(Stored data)
-- ==== Sys2Proof/Decode.lean ====
section
/-! DEFINITION. Bytes to instructions and back (30_encoding.md): the operation port's triples (R94, R96, R98), laid out as
nine bytes, and the wire request frames (R91). Total on any bytes; a frame that is no command is rejected by name. -/

namespace Sys2Proof

/-! ## Byte order (R11, R63, R64) -/

/-- Byte `k` of a word: `v[8k+7:8k]` (R9). -/
def byteOf (k : Nat) (v : Word) : Byte := v.extractLsb' (8 * k) 8

/-- `LE32(b0, b1, b2, b3)` (R11). -/
def le32 (b0 b1 b2 b3 : Byte) : Word := b3 ++ b2 ++ b1 ++ b0

/-- A word's bytes, least significant first (R64). -/
def leBytes (v : Word) : List Byte := [byteOf 0 v, byteOf 1 v, byteOf 2 v, byteOf 3 v]

/-! ## The operation port (R94 to R98) -/

/-- OPC, the operation code: `OPW[3:0]` (R94). -/
def opcOf (opw : Byte) : BitVec 4 := opw.extractLsb' 0 4

/-- `OPW[7:4]`, which must be zero (R94). -/
def mbzOf (opw : Byte) : BitVec 4 := opw.extractLsb' 4 4

/-- The reserved row that a non-zero `OPW[7:4]` selects (R98). -/
def reservedMbz (mbz opc : BitVec 4) : Instr :=
  match mbz.toNat with
  | 1 => .reservedMbz1 opc
  | 2 => .reservedMbz2 opc
  | 3 => .reservedMbz3 opc
  | 4 => .reservedMbz4 opc
  | 5 => .reservedMbz5 opc
  | 6 => .reservedMbz6 opc
  | 7 => .reservedMbz7 opc
  | 8 => .reservedMbz8 opc
  | 9 => .reservedMbz9 opc
  | 10 => .reservedMbzA opc
  | 11 => .reservedMbzB opc
  | 12 => .reservedMbzC opc
  | 13 => .reservedMbzD opc
  | 14 => .reservedMbzE opc
  | _ => .reservedMbzF opc

/-- The operation code map of R96, for a word whose `OPW[7:4]` is zero. -/
def opcodeInstr (opc : BitVec 4) (opa opb : Word) : Instr :=
  match opc.toNat with
  | 0 => .nop
  | 1 => .csumInit
  | 2 => .csumFold opa
  | 3 => .csumFinal opa
  | 4 => .kdf opa
  | 5 => .rkey opa
  | 6 => .kseed
  | 7 => .kadv
  | 8 => .mask opa opb
  | 9 => .crypt opa opb
  | 10 => .imgrd opa
  | 11 => .payw opa
  | 12 => .sealCsum opa opb
  | 13 => .lpoll opa
  | 14 => .ldrop
  | _ => .reservedOpcF

/-- The instruction that a presented triple is: every one of the 256 operation words is some row (R96, R98). -/
def decodeTriple (t : OpTriple) : Instr :=
  if mbzOf t.opw = 0#4 then opcodeInstr (opcOf t.opw) t.opa t.opb
  else reservedMbz (mbzOf t.opw) (opcOf t.opw)

/-- A triple as bytes: OPW, then OPA and OPB, each least significant byte first. DESIGN CHOICE (log 9): the spec gives
the three ports no order in bits. -/
def OpTriple.bytes (t : OpTriple) : List Byte := t.opw :: (leBytes t.opa ++ leBytes t.opb)

/-! ## Decoding -/

/-- Why bytes are no instruction. -/
inductive DecodeError where
  /-- the operation port takes one word and two operands, nine bytes (R99) -/
  | opLength
  /-- byte 0 of the frame is none of the four command codes (R91, R98) -/
  | notACommand
  /-- a known command with the wrong number of bytes (R91, R326) -/
  | frameLength
deriving DecidableEq, Repr

/-- The nine bytes of a presented operation. -/
def decodeOp : List Byte → Except DecodeError Instr
  | [w, a0, a1, a2, a3, b0, b1, b2, b3] => .ok (decodeTriple ⟨w, le32 a0 a1 a2 a3, le32 b0 b1 b2 b3⟩)
  | _ => .error .opLength

/-- A wire request frame: the command byte fixes the length (R91, R99). -/
def decodeWire : List Byte → Except DecodeError Instr
  | [] => .error .frameLength
  | c :: vs =>
    if c = 0xFF#8 then (if vs = [] then .ok .wireReset else .error .frameLength)
    else if c = 0x00#8 then (if vs = [] then .ok .wireStatus else .error .frameLength)
    else if c = 0x14#8 then (if vs = [] then .ok .wireRead else .error .frameLength)
    else if c = 0x15#8 then
      match vs with
      | [b0, b1, b2, b3] => .ok (.wireWrite (le32 b0 b1 b2 b3))
      | _ => .error .frameLength
    else .error .notACommand

/-- The instruction that bytes at a port are. -/
def decode : Port → List Byte → Except DecodeError Instr
  | .op, bs => decodeOp bs
  | .wire, bs => decodeWire bs

/-! ## Encoding -/

/-- The word of a reserved row: `OPW[7:4]` and `OPW[3:0]`. -/
def reservedTriple (mbz opc : BitVec 4) : OpTriple := ⟨mbz ++ opc, 0#32, 0#32⟩

/-- The Write frame of a value: the command byte, then the value least significant byte first (R64, R91). -/
def writeFrame (v : Word) : List Byte := 0x15#8 :: leBytes v

/-- An instruction as it stands at its port: a triple with its unused operands 0 (R95, R101), or a request frame (R91). -/
inductive Encoding where
  | triple (t : OpTriple)
  | frame (bs : List Byte)
deriving DecidableEq, Repr

/-- The encoding table of R96, R98 and R91. -/
def Instr.encoding : Instr → Encoding
  | .nop => .triple ⟨0x00#8, 0#32, 0#32⟩
  | .csumInit => .triple ⟨0x01#8, 0#32, 0#32⟩
  | .csumFold w => .triple ⟨0x02#8, w, 0#32⟩
  | .csumFinal len => .triple ⟨0x03#8, len, 0#32⟩
  | .kdf window => .triple ⟨0x04#8, window, 0#32⟩
  | .rkey rw => .triple ⟨0x05#8, rw, 0#32⟩
  | .kseed => .triple ⟨0x06#8, 0#32, 0#32⟩
  | .kadv => .triple ⟨0x07#8, 0#32, 0#32⟩
  | .mask o w => .triple ⟨0x08#8, o, w⟩
  | .crypt o w => .triple ⟨0x09#8, o, w⟩
  | .imgrd o => .triple ⟨0x0A#8, o, 0#32⟩
  | .payw o => .triple ⟨0x0B#8, o, 0#32⟩
  | .sealCsum len o => .triple ⟨0x0C#8, len, o⟩
  | .lpoll p => .triple ⟨0x0D#8, p, 0#32⟩
  | .ldrop => .triple ⟨0x0E#8, 0#32, 0#32⟩
  | .reservedOpcF => .triple ⟨0x0F#8, 0#32, 0#32⟩
  | .reservedMbz1 opc => .triple (reservedTriple 0x1#4 opc)
  | .reservedMbz2 opc => .triple (reservedTriple 0x2#4 opc)
  | .reservedMbz3 opc => .triple (reservedTriple 0x3#4 opc)
  | .reservedMbz4 opc => .triple (reservedTriple 0x4#4 opc)
  | .reservedMbz5 opc => .triple (reservedTriple 0x5#4 opc)
  | .reservedMbz6 opc => .triple (reservedTriple 0x6#4 opc)
  | .reservedMbz7 opc => .triple (reservedTriple 0x7#4 opc)
  | .reservedMbz8 opc => .triple (reservedTriple 0x8#4 opc)
  | .reservedMbz9 opc => .triple (reservedTriple 0x9#4 opc)
  | .reservedMbzA opc => .triple (reservedTriple 0xA#4 opc)
  | .reservedMbzB opc => .triple (reservedTriple 0xB#4 opc)
  | .reservedMbzC opc => .triple (reservedTriple 0xC#4 opc)
  | .reservedMbzD opc => .triple (reservedTriple 0xD#4 opc)
  | .reservedMbzE opc => .triple (reservedTriple 0xE#4 opc)
  | .reservedMbzF opc => .triple (reservedTriple 0xF#4 opc)
  | .wireReset => .frame [0xFF#8]
  | .wireStatus => .frame [0x00#8]
  | .wireRead => .frame [0x14#8]
  | .wireWrite v => .frame (writeFrame v)

/-- The bytes of an encoding. -/
def Encoding.bytes : Encoding → List Byte
  | .triple t => t.bytes
  | .frame bs => bs

/-- The bytes of an instruction at its own port. -/
def encode (i : Instr) : List Byte := i.encoding.bytes

/-! ## Rows of the opcode table -/

/-- The port at which the model takes a bare table word. A wire word that is a whole row of the table (FF, 14, 15) is
taken before the pattern row of the operation port that it also matches; 00 is a whole row of both and goes to the
operation port; anything longer than a wire frame is an operation. DESIGN CHOICE (log 10): this choice concerns bare
words only, every input of the machine says which port it is at. -/
def tablePort (nbits w : Nat) : Port :=
  if 40 < nbits then .op
  else if w % 256 = 0xFF ∨ w % 256 = 0x14 ∨ w % 256 = 0x15 then .wire
  else .op

/-- The triple whose nine bytes are the number `w`. -/
def tableTriple (w : Nat) : OpTriple :=
  ⟨BitVec.ofNat 8 w, BitVec.ofNat 32 (w / 2 ^ 8), BitVec.ofNat 32 (w / 2 ^ 40)⟩

/-- The wire frame whose bytes are the number `w`, as long as its first byte says (R99). -/
def tableFrame (w : Nat) : List Byte :=
  if w % 256 = 0x15 then writeFrame (BitVec.ofNat 32 (w / 2 ^ 8)) else [BitVec.ofNat 8 w]

/-- The instruction that the decoder reads from a table word of `nbits` bits, the bits above them zero. -/
def decodeTableWord (nbits w : Nat) : Option Instr :=
  let v := w % 2 ^ nbits
  match (match tablePort nbits v with
    | .op => decode .op (tableTriple v).bytes
    | .wire => decode .wire (tableFrame v)) with
  | .ok i => some i
  | .error _ => none

end Sys2Proof
end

## WORK INSTRUCTIONS
Set down exactly the lines of the data above, beginning with the line that has "an encoding. -/" and ending with the line that has "opcode table -/", and no others.

## THE ANSWER
/-- The bytes of an encoding. -/
def Encoding.bytes : Encoding → List Byte
  | .triple t => t.bytes
  | .frame bs => bs

/-- The bytes of an instruction at its own port. -/
def encode (i : Instr) : List Byte := i.encoding.bytes

/-! ## Rows of the opcode table -/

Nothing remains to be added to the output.